Tuesday, May 21, 2019

Love, Chemo, Life........

April 8, 2019...….Watching 2 young kids in love and seeing them work together towards a life together is beautifully sweet, entailed with a lot of chaos and details and schedules and decisions. This week was spent doing wedding food prep and reception details. I helped where I could and kept up with meals and more Dr. appointments. Was thankful all over again for a tribe that was ready and waiting to give me a hand with getting a jumpstart on Rehearsal meal allowing the bride and her family to focus on other details. I would start the day ready to tear into all kinds of stuff and would soon find myself staying upright and mobile but with little energy and motivation, so tried to just be ok with doing what I could, being quietly supportive, and thankful for all the extra hands of family and friends to keep things rolling.

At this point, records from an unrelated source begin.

/-! ### What is outstanding (R173, R174) -/

/-- Two elements share a byte. -/
def Elem.overlaps (a b : Elem) : Bool :=
  !a.zero && !b.zero && decide (a.loc < b.loc + b.size) && decide (b.loc < a.loc + a.size)

/-- A request still to be performed. -/
def Req.open' (q : Req) : Bool := !q.finished

/-- Whether an operation with this id is outstanding: a request, a matrix or bank operation, a copy; a rejected copy
counts as performed (R174, R243). -/
def State.busyId (s : State) (id : Nat) : Bool :=
  (s.reqs.any fun q => q.id == id && q.open') ||
  (s.wales.any fun w => w.mq.any fun m => m.id == id) ||
  (s.wgs.any fun g => g.copies.any fun c => c.id == id && !c.rejected) ||
  (s.banks.any fun b => b.id == id)

/-- An ordering point of `.die` or wider is not reached: an access before it is outstanding, or its cluster still holds a
byte from before it (R173, R174, R237). -/
def State.fenceOpen (s : State) (f : WideFence) : Bool :=
  f.ids.any s.busyId || s.dirty.any fun p => p.1 / 2 ^ 64 == f.cluster && decide (p.2.at' < f.clk)

/-- Whether what has this id is still to come: an operation, or an ordering point. -/
def State.pendingId (s : State) (id : Nat) : Bool :=
  s.busyId id || s.wideFences.any fun f => f.id == id && s.fenceOpen f

/-- A new ordering point of a wale at `.die` or wider, after the operations `ids` (R173, R174). A write that the wale has
issued commits within 4 clk. -/
def State.wideFence (s : State) (w : Wale) (ids : List Nat) : Nat × State :=
  let (id, s) := s.fresh
  (id, { s with wideFences := s.wideFences ++ [⟨id, clusterOf w.core, ids, s.clk + 4⟩] })

/-- Ordering points that are reached are forgotten. -/
def State.fenceClk (s : State) : State := { s with wideFences := s.wideFences.filter s.fenceOpen }

/-- The near accesses that a FENCE.rel still holds back: the wale's earlier accesses are not yet
performed at the fence's scope (R173). -/
def State.fenceHolds (s : State) (w : Wale) : Bool :=
  (w.fenceRel.any s.pendingId) || (s.near.any fun o => o.wale == w.id && decide (o.no < w.fenceNo))

/-- An acquire of the wale is still to be performed: near accesses after it, which have a fixed clk, wait at issue
(R167, R239, log 119). -/
def State.acquireOpen (s : State) (w : Wale) : Bool := s.reqs.any fun q => q.wale == w.id && q.open' && q.acq.isSome

/-- A queued `.vol` access of an active thread is still to be performed (R248). -/
def State.volOpen (s : State) (w : Wale) (act : Mask) : Bool :=
  s.reqs.any fun q => q.wale == w.id && q.open' && q.acls == .vol && q.elems.any fun e => !e.done && act.getLsbD e.t

/-- An earlier atomic of the wale on a byte of these elements is still to be performed at its bank (R239). -/
def State.bankHolds (s : State) (w : Wale) (ops : List NearOp) : Bool :=
  s.reqs.any fun q => q.wale == w.id && q.open' && (q.space == 2 || q.space == 3) && q.elems.any fun e =>
    !e.done && !e.zero && ops.any fun o => decide (o.loc < e.loc + e.size) && decide (e.loc < o.loc + o.size)

/-- A near access of every face (R166, R167). -/
def State.near' (s : State) (m : MForm) (op : MemOp) : Host.Outcome State Fault Refusal :=
  s.withCur fun w =>
    match s.memCheck w m op with
    | .trap r => .next (s.takeTrap w r)
    | .empty => .next (s.issued w 0)
    | .go l =>
      if op.store && s.fenceHolds w || s.acquireOpen w || m.acls == .vol && s.volOpen w (w.active m.face) then
        .next (s.hold w .flagWait false)
      else
        let ps := l.map fun x => (x, (w.facePlan op x s.clk).map fun p => misPlan (s.nearPlace w x p))
        match beatTrap (ps.flatMap Prod.snd) (s.clk + 4) with
        | some r => .next ((s.holdPipe w (s.clk + 4)).takeTrap w r)
        | none =>
          let ops := ps.flatMap fun (x, p) => nearOps w x op.store (m.acls == .vol) (planElems p) s.clk
          let ops := (threads.flatMap fun t => ops.filter fun o => o.t == t)
          if s.bankHolds w ops then .next (s.hold w .flagWait false)
          else
          let res := if op.store then [] else ps.flatMap fun (x, p) => nearFlights op w x (planElems p) s.clk
          .next (({ s with near := s.near ++ ops }).issueWith w res 4 0)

April 11, 2019...….Chemo treatment #5 today my dear friend Julia brought me a delicious Starbucks beverage and toted me to my appointment. one thing about having to spend hours in a doctors office and infusion room it leaves lots of great moments to catch up whoever is brave and willing to be your side kick that day, and trust me we had a lot of laughs and catchup time, it was fabulous in spite of the reason for having to be there at all. Nurse Stacy was so impressed with how well I was doing and how my counts and bloodwork looked and thought it quite miraculous with all we have going on at home, she said, girl, you need a super woman cape, that's a lot for a healthy mama to take on let alone one that's fighting cancer on top of all the extra wedding, and kindergarten and soccer and licensing 16year old stuff and just normal life duties!!!! I told her I'd pass on the cape and be grateful to remain upright and mobile, with minimal side effects and no pain and extreme exhaustion to see my son get married!!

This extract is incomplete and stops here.